When I was 18 years old and going to the tanning salon, I didn't think about the possibility of getting cancer," she adds. Lasting Scars What worries dermatologists almost as much as the skyrocketing rates of melanoma is young women's misinformation about how treatable the disease is.

While most cases of skin cancer are curable—even melanoma, if it's caught early—too many women seem to think it's no big deal, says Sarnoff. But I'd invite those people to watch a skin-cancer surgery, when you see layer by layer of, say, someone's nose disappearing. Just look at Tricia, now 35, who was only recently given the green light to have another reconstructive surgery on her ear.

Her doctors wanted to wait three months to do this so the plastic surgery wouldn't hide the melanoma that had a chance of returning again, but she waited a year. Once the skin has grown over the cartilage, they'll unpin my ear and do a skin graft.

And it's not just melanoma patients who have to deal with the potentially disfiguring side effects of skin cancer. Tanzi says she removes a lot of basal cell and squamous cell carcinomas from women's faces, and those scars can take years to heal. That's only if they're lucky and a spot is caught early. While squamous and basal cell carcinomas—the two nonmelanoma skin cancers—don't typically spread to other parts of the body, melanoma is a totally different beast. Kafka is aware of the skin cancer risks associated with her tanning bed habit, but she says the risk is worth it.

Campaigns by health organizations like the American Academy of Dermatology to warn the public about the skin cancer risks of tanning with have had limited success.
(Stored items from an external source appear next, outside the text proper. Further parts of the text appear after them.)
-- ==== Sys2Proof/Machine/Vision.lean ====
section
/-! DEFINITION. The vision engine and the motion field engine (08_vision_motion.md): preparing the input tensor,
crop-and-resize, the motion field and what each costs. -/

namespace Sys2Proof.Machine

/-! ### Samples -/

/-- A filtered value `num / den` as a whole number: exact where it is one, else the one below or above it as the
implementation rounds. -/
def filtered (num : Int) (den : Nat) : Int :=
  if num % den = 0 then num / den else num / den + (if Config.pixelUp num den then 1 else 0)

def clip8 (v : Int) : Nat := (max 0 (min 255 v)).toNat

def planeAt (p : List (List Nat)) (x y : Nat) : Nat := nth 0 (nth [] p y) x

/-- A sample of a plane of `w` by `h`, positions outside taking the nearest sample. -/
def planeClamped (p : List (List Nat)) (w h : Nat) (x y : Int) : Nat :=
  planeAt p (min (w - 1) x.toNat) (min (h - 1) y.toNat)

def planeW (p : List (List Nat)) : Nat := (p.headD []).length

/-- Bilinear interpolation of a plane at position (nx / dx, ny / dy) in samples. -/
def bilinear (p : List (List Nat)) (nx : Int) (dx : Nat) (ny : Int) (dy : Nat) : Nat :=
  let w := planeW p
  let h := p.length
  let x := nx / dx
  let y := ny / dy
  let fx := nx % dx
  let fy := ny % dy
  let s (i j : Int) : Int := planeClamped p w h (x + i) (y + j)
  clip8 (filtered ((dx - fx) * ((dy - fy) * s 0 0 + fy * s 0 1) + fx * ((dy - fy) * s 1 0 + fy * s 1 1)) (dx * dy))

/-! ### Halving (R291, R301) -/

/-- Averages neighbouring pairs of a row; an odd last sample stands for its pair. -/
def halveRow : List Nat → List Nat
  | [] => []
  | [a] => [a]
  | a :: b :: r => (filtered ((a : Int) + b) 2).toNat :: halveRow r

/-- Averages neighbouring pairs of rows. -/
def halveRows : List (List Nat) → List (List Nat)
  | [] => []
  | [a] => [a]
  | a :: b :: r => List.zipWith (fun (x y : Nat) => (filtered ((x : Int) + y) 2).toNat) a b :: halveRows r

/-- R291: halves the horizontal axis while it would be reduced by more than 2:1 to the extent `e`. -/
def halveToW : Nat → Nat → List (List Nat) → List (List Nat)
  | 0, _, p => p
  | fuel + 1, e, p => if 2 * e < planeW p then halveToW fuel e (p.map halveRow) else p

def halveToH : Nat → Nat → List (List Nat) → List (List Nat)
  | 0, _, p => p
  | fuel + 1, e, p => if 2 * e < p.length then halveToH fuel e (halveRows p) else p

/-- One 2:1 reduction on both axes (R301). -/
def halve2 (p : List (List Nat)) : List (List Nat) := halveRows (p.map halveRow)

/-! ### Fit and mapping (R291, R294) -/

/-- ⌊S × T / Sr + 1/2⌋: the scaled extent of an axis under the ratio T / Sr. -/
def scaledExtent (s t sr : Nat) : Nat := max 1 ((2 * s * t + sr) / (2 * sr))

/-- R291: the scaled extents on both axes. -/
def fitExtents (fitMode sw sh tw th : Nat) : Nat × Nat :=
  let xSmaller := tw * sh ≤ th * sw
  if fitMode = 0 then (tw, th)
  else if (fitMode == 1) == decide xSmaller then
    (tw, if tw * sh = th * sw then th else scaledExtent sh tw sw)
  else (scaledExtent sw th sh, th)

/-- R291: the centred offset, rounded toward zero. -/
def centred (t e : Nat) : Int := ((t : Int) - e).tdiv 2

/-- S / E in Q16.16, to nearest with halves upward. -/
def scaleQ16 (s e : Nat) : Nat := (2 * s * 65536 + e) / (2 * e)

/-- R294. -/
def tensorMap (d : InputDesc) (pic : Picture) : TensorMap :=
  let e := fitExtents d.fit pic.width pic.height d.width d.height
  { sx := scaleQ16 pic.width e.1, sy := scaleQ16 pic.height e.2, ox := centred d.width e.1 * 65536,
    oy := centred d.height e.2 * 65536, width := pic.width, height := pic.height }

/-! ### Colour and quantization (R292, R293) -/

/-- R292: (Kr, Kb) in units of 1/10000. -/
def colourMatrix (pic : Picture) : Nat × Nat :=
  match pic.matrix with
  | some m => if m = 1 then (2126, 722) else if m = 5 || m = 6 then (2990, 1140)
              else if 720 ≤ pic.codedHeight then (2126, 722) else (2990, 1140)
  | none => if 720 ≤ pic.codedHeight then (2126, 722) else (2990, 1140)

/-- R292: YCbCr to RGB. -/
def toRgb (pic : Picture) (y cb cr : Nat) : Nat × Nat × Nat :=
  let k := colourMatrix pic
  let kr : Int := k.1
  let kb : Int := k.2
  let kg : Int := 10000 - kr - kb
  let dy : Int := if pic.fullRange then 1 else 219
  let dc : Int := if pic.fullRange then 1 else 224
  let yn : Int := if pic.fullRange then (y : Int) else ((y : Int) - 16) * 255
  let scale : Int := if pic.fullRange then 1 else 255
  let bn : Int := ((cb : Int) - 128) * scale
  let rn : Int := ((cr : Int) - 128) * scale
  let den := (dy * dc * 10000 * kg).toNat
  let base := yn * dc * 10000 * kg
  (clip8 (filtered (base + 2 * (10000 - kr) * rn * dy * kg) den),
   clip8 (filtered (base - 2 * kb * (10000 - kb) * bn * dy - 2 * kr * (10000 - kr) * rn * dy) den),
   clip8 (filtered (base + 2 * (10000 - kb) * bn * dy * kg) den))

/-- R293: one channel value as s8. -/
def quantizeChannel (p : Nat) (gain offset : Int) : Int := satS 8 (((p : Int) * gain + offset + 128) / 256)

def channelCount (channels : Nat) : Nat := if channels = 2 then 1 else 3

/-- The channel values of one tensor pixel, in tensor order (Table 9.7). -/
def channelValues (channels : Nat) (pic : Picture) (y cb cr : Nat) : List Nat :=
  if channels = 2 then [y]
  else
    let c := toRgb pic y cb cr
    if channels = 0 then [c.1, c.2.1, c.2.2] else [c.2.2, c.2.1, c.1]

/-- One pixel of region 1: quantized channels, then zeros up to PIXEL_STRIDE (R293, R345). -/
def tensorPixel (d : InputDesc) (vals : List Int) : List Byte :=
  fit d.pixelStride (vals.map (fun v => BitVec.ofInt 8 v))

def quantized (d : InputDesc) (vals : List Nat) : List Int :=
  vals.zipIdx.map (fun (p, c) => quantizeChannel p (nth 0 d.gain c) (nth 0 d.offset c))

/-- R290: the input tensor of a picture, as region 1 holds it. -/
def prepareTensor (d : InputDesc) (pic : Picture) : List Byte :=
  let e := fitExtents d.fit pic.width pic.height d.width d.height
  let ox := centred d.width e.1
  let oy := centred d.height e.2
  let shrink (p : List (List Nat)) := halveToH 13 e.2 (halveToW 13 e.1 p)
  let yp := shrink pic.luma
  let bp := shrink pic.cb
  let rp := shrink pic.cr
  let at_ (p : List (List Nat)) (i j : Int) : Nat :=
    bilinear p ((2 * i + 1) * planeW p - e.1) (2 * e.1) ((2 * j + 1) * p.length - e.2) (2 * e.2)
  (List.range d.height).flatMap (fun (ty : Nat) => (List.range d.width).flatMap (fun (tx : Nat) =>
    let i := (tx : Int) - ox
    let j := (ty : Int) - oy
    if 0 ≤ i && i < e.1 && 0 ≤ j && j < e.2 then
      tensorPixel d (quantized d (channelValues d.channels pic (at_ yp i j) (at_ bp i j) (at_ rp i j)))
    else tensorPixel d (d.fill.take (channelCount d.channels))))

/-- R295. -/
def prepareCycles (w h : Nat) (d : InputDesc) : Nat :=
  ceilDiv (w * h) 4 + ceilDiv (d.width * d.height * channelCount d.channels) 4 + 2000

/-! ### Crop-and-resize (R298, R299) -/

/-- A box clipped to the cropped picture, in 1/16 pixel. -/
def clipBox (b : Box) (w h : Nat) : Box :=
  { x0 := min b.x0 (16 * w), y0 := min b.y0 (16 * h), x1 := min b.x1 (16 * w), y1 := min b.y1 (16 * h) }

/-- R298: the clipped box is at least 2 pixels wide and high. -/
def cropUsable (b : Box) (w h : Nat) : Bool :=
  let c := clipBox b w h
  c.x0 + 32 ≤ c.x1 && c.y0 + 32 ≤ c.y1

/-- Luma, Cb and Cr of output pixel (i, j) of a box resampled to `tw` by `th`. -/
def cropSample (pic : Picture) (b : Box) (tw th i j : Nat) : Nat × Nat × Nat :=
  let nx : Int := 2 * b.x0 * tw + (2 * i + 1) * (b.x1 - b.x0 : Nat) - 16 * tw
  let ny : Int := 2 * b.y0 * th + (2 * j + 1) * (b.y1 - b.y0 : Nat) - 16 * th
  let dx := 32 * tw
  let dy := 32 * th
  let c (p : List (List Nat)) : Nat := bilinear p (2 * nx - dx) (4 * dx) (2 * ny - dy) (4 * dy)
  (bilinear pic.luma nx dx ny dy, c pic.cb, c pic.cr)

/-- R298: the input tensor of one box. -/
def cropTensor (d : InputDesc) (pic : Picture) (b : Box) : List Byte :=
  let b := clipBox b pic.width pic.height
  (List.range d.height).flatMap (fun j => (List.range d.width).flatMap (fun i =>
    let v := cropSample pic b d.width d.height i j
    tensorPixel d (quantized d (channelValues d.channels pic v.1 v.2.1 v.2.2))))

/-- R299, per box. -/
def cropCycles (d : InputDesc) : Nat := ceilDiv (d.width * d.height * channelCount d.channels) 2 + 256

/-! ### The motion field (R301-R309) -/

/-- Luma of the reference at whole position (x, y). -/
def refLuma (p : List (List Nat)) (x y : Int) : Int :=
  if 0 ≤ x && x < planeW p && 0 ≤ y && y < p.length then planeAt p x.toNat y.toNat else (Config.outsideLuma x y).toNat

/-- R304: the reference at quarter-pel position (qx, qy), bilinear. -/
def refQuarter (p : List (List Nat)) (qx qy : Int) : Int :=
  let x := qx / 4
  let y := qy / 4
  let fx := qx % 4
  let fy := qy % 4
  filtered ((4 - fx) * ((4 - fy) * refLuma p x y + fy * refLuma p x (y + 1)) +
    fx * ((4 - fy) * refLuma p (x + 1) y + fy * refLuma p (x + 1) (y + 1))) 16

/-- Luma SAD of the 8 x 8 block at (8 bx, 8 by) for a vector, on the pixels inside the picture (R302, R303). -/
def blockSad (cur ref : List (List Nat)) (bx bY : Nat) (v : Int × Int) : Nat :=
  sumOf ((List.range 8).flatMap (fun j => (List.range 8).map (fun i =>
    let x := 8 * bx + i
    let y := 8 * bY + j
    if x < planeW cur && y < cur.length then
      ((planeAt cur x y : Int) - refQuarter ref (4 * x - v.1) (4 * y - v.2)).natAbs
    else 0)))

def median3 (a b c : Int) : Int := max (min a b) (min (max a b) c)

/-- Chosen vectors of the left, above and above-right blocks; a missing one counts as (0, 0) (R303). -/
def neighbours (chosen : List (Int × Int)) (cols k : Nat) : List (Int × Int) :=
  let c := k % cols
  [if 0 < c then nth (0, 0) chosen (k - 1) else (0, 0),
   if cols ≤ k then nth (0, 0) chosen (k - cols) else (0, 0),
   if cols ≤ k && c + 1 < cols then nth (0, 0) chosen (k - cols + 1) else (0, 0)]

/-- Component-wise median of the three neighbours. -/
def medianOf (ns : List (Int × Int)) : Int × Int :=
  let n (i : Nat) : Int × Int := nth (0, 0) ns i
  (median3 (n 0).1 (n 1).1 (n 2).1, median3 (n 0).2 (n 1).2 (n 2).2)

/-- R305: ±128 pixels. -/
def clipVec (v : Int × Int) : Int × Int := (max (-512) (min 512 v.1), max (-512) (min 512 v.2))

/-- R303: the matching cost. -/
def matchCost (cur ref : List (List Nat)) (bx bY : Nat) (m v : Int × Int) : Nat :=
  blockSad cur ref bx bY v + 4 * ((v.1 - m.1).natAbs + (v.2 - m.2).natAbs)

/-- R304: the first of the least cost. -/
def bestOf (cost : Int × Int → Nat) : List (Int × Int) → (Int × Int) → Int × Int
  | [], best => best
  | v :: vs, best => bestOf cost vs (if cost v < cost best then v else best)

/-- The offsets from -r to r on both axes in evaluation order, in steps of `step` quarter pixels. -/
def searchOffsets (r : Nat) (step : Int) : List (Int × Int) :=
  let axis : List Int := (List.range (2 * r + 1)).map (fun (i : Nat) => (i : Int) - r)
  let all := axis.flatMap (fun y => axis.map (fun x => (x, y)))
  (sortBy (fun a b => Config.searchOrder a.1 a.2 < Config.searchOrder b.1 b.2) all).map (fun o => (o.1 * step, o.2 * step))

/-- One search step around a vector. -/
def refine (cost : Int × Int → Nat) (r : Nat) (step : Int) (v : Int × Int) : Int × Int :=
  bestOf cost ((searchOffsets r step).map (fun o => clipVec (v.1 + o.1, v.2 + o.2))) v

/-- The half-pel and quarter-pel steps of mode 0. -/
def refineSub (cost : Int × Int → Nat) (v : Int × Int) : Int × Int := refine cost 1 1 (refine cost 1 2 v)

/-- One pass over the blocks of a plane in raster order: `choose` picks a block's vector from its number, its neighbours and
its cost function. -/
def searchPass (cur ref : List (List Nat)) (cols : Nat)
    (choose : Nat → List (Int × Int) → (Int × Int → Nat) → Int × Int) : Nat → Nat → List (Int × Int) → List (Int × Int)
  | 0, _, chosen => chosen
  | fuel + 1, k, chosen =>
    let ns := neighbours chosen cols k
    let cost := matchCost cur ref (k % cols) (k / cols) (medianOf ns)
    searchPass cur ref cols choose fuel (k + 1) (chosen ++ [choose k ns cost])

def blockCols (p : List (List Nat)) : Nat := ceilDiv (planeW p) 8
def blockRows (p : List (List Nat)) : Nat := ceilDiv p.length 8

def searchAll (cur ref : List (List Nat)) (choose : Nat → List (Int × Int) → (Int × Int → Nat) → Int × Int) :
    List (Int × Int) :=
  searchPass cur ref (blockCols cur) choose (blockCols cur * blockRows cur) 0 []

/-- R306: the decoder's vector over the distance to its reference, toward zero. -/
def decoderVec (m : Option (Int × Int × Nat)) : List (Int × Int) :=
  match m with
  | some (x, y, d) => if d = 0 then [] else [(x.tdiv d, y.tdiv d)]
  | none => []

/-- Mode 0 of Table 8.2. -/
def fieldPredictor (cur ref : List (List Nat)) (motion : List (Option (Int × Int × Nat))) (prev : List FieldVec) :
    List (Int × Int) :=
  searchAll cur ref (fun k ns cost =>
    let p := match prev[k]? with
      | some v => (v.dx, v.dy)
      | none => (0, 0)
    let cands := (decoderVec (nth none motion k) ++ [p, (0, 0)] ++ ns).map clipVec
    refineSub cost (refine cost 2 4 (bestOf cost cands.tail (cands.headD (0, 0)))))

/-- The vectors of a level from its parent level's: the better of the parent's times 2 and zero, refined. -/
def pyramidStep (cur ref : List (List Nat)) (parent : List (Int × Int)) (parentCols : Nat) (sub : Bool) : List (Int × Int) :=
  let cols := blockCols cur
  searchAll cur ref (fun k _ cost =>
    let p := nth (0, 0) parent (k / cols / 2 * parentCols + k % cols / 2)
    let v := refine cost 2 4 (bestOf cost [(0, 0)] (clipVec (2 * p.1, 2 * p.2)))
    if sub then refineSub cost v else v)

/-- Mode 1 of Table 8.2. -/
def fieldPyramid (cur ref : List (List Nat)) : List (Int × Int) :=
  let c2 := halve2 cur
  let r2 := halve2 ref
  let c4 := halve2 c2
  let r4 := halve2 r2
  let v4 := searchAll c4 r4 (fun _ _ cost => refine cost 32 4 (0, 0))
  pyramidStep cur ref (pyramidStep c2 r2 v4 (blockCols c4) false) (blockCols c2) true

/-- Bit of the 64 x 64 block that an 8 x 8 block lies in. -/
def concealedAt (conceal : List Bool) (w bx bY : Nat) : Bool := nth false conceal (bY / 8 * ceilDiv w 64 + bx / 8)

/-- R301-R309: the field of a picture against its motion reference. -/
def motionField (seq mode : Nat) (pic : Picture) (conceal : List Bool) (motion : List (Option (Int × Int × Nat)))
    (prev : Option Field) (ref : Option MotionRef) : Field :=
  let cols := ceilDiv pic.width 8
  let rows := ceilDiv pic.height 8
  match ref with
  | none =>
    { seq := seq, columns := cols, rows := rows, mode := mode, interval := 0, refCapture := none,
      vecs := (List.range (cols * rows)).map (fun k =>
        { dx := 0, dy := 0, valid := false, concealed := concealedAt conceal pic.width (k % max 1 cols) (k / max 1 cols), cost := 0 }) }
  | some r =>
    let vs := if mode = 0 then fieldPredictor pic.luma r.luma motion ((prev.map (·.vecs)).getD []) else fieldPyramid pic.luma r.luma
    { seq := seq, columns := cols, rows := rows, mode := mode, interval := min 65535 (seq - r.seq), refCapture := r.capture,
      vecs := vs.zipIdx.map (fun (v, k) =>
        let bx := k % max 1 cols
        let bY := k / max 1 cols
        { dx := v.1, dy := v.2, valid := true,
          concealed := concealedAt conceal pic.width bx bY || concealedAt r.conceal pic.width bx bY,
          cost := min 255 (blockSad pic.luma r.luma bx bY v / 64) }) }

/-- R305, R307. -/
def motionCycles (mode w h : Nat) : Nat := ceilDiv w 8 * ceilDiv h 8 * (if mode = 0 then 4 else 12) + 4000

/-! ### The field as bytes (Tables 8.3, 8.4) -/

def FieldVec.bits (v : FieldVec) : Nat :=
  ofSigned 11 v.dx + 2 ^ 11 * ofSigned 11 v.dy + 2 ^ 22 * boolNat v.valid + 2 ^ 23 * boolNat v.concealed + 2 ^ 24 * v.cost

def Field.bytes (f : Field) : List Byte :=
  le 8 f.seq ++ le 2 f.columns ++ le 2 f.rows ++ le 1 f.mode ++ le 1 0 ++ le 2 f.interval ++
    f.vecs.flatMap (fun v => le 4 v.bits)

end Sys2Proof.Machine
end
About 28 million Americans still frequent tanning booths each year and tanning-bed use among teens has only been growing. It was the same thing with smoking. Especially younger people have a hard time seeing themselves as getting older and having to deal with these risks," says Dr.

In the last century, tanned skin has done a in public perception. A tan used to connote a working class person who had to do manual labor outdoors, but the Industrial Revolution started to change all that, says Mark Leary, professor of Psychology and Neuroscience at Duke University.

It was the rich who could afford vacations to places like Florida. That's where the shift started," he says. Until recently, many doctors also felt that the sun conferred many health benefits, Leary says -- so much so that mothers in the s and s were sometimes told to leave their babies out in the sun for a certain amount each day. While sun exposure does help the body produce necessary vitamin D, supplements and natural sources of the vitamin in one's diet, such as cheese and eggs, do the job just as well, says Kunin, so there isn't really a medical basis for tanner people looking healthier.

Even a few minutes of sun exposure -- from walking the dog or sitting in one's car on a daily commute -- provides the average individual with enough UV exposure to make ample vitamin D, she says. The advent of indoor tanning salons gave Americans a fast and relatively inexpensive way to get tan year-round, no trip to the tropics necessary. Numerous studies have linked overexposure to UV light with skin cancer, especially through the use of tanning beds, but controlling Americans' desire to bronze has proved difficult, dermatologists say.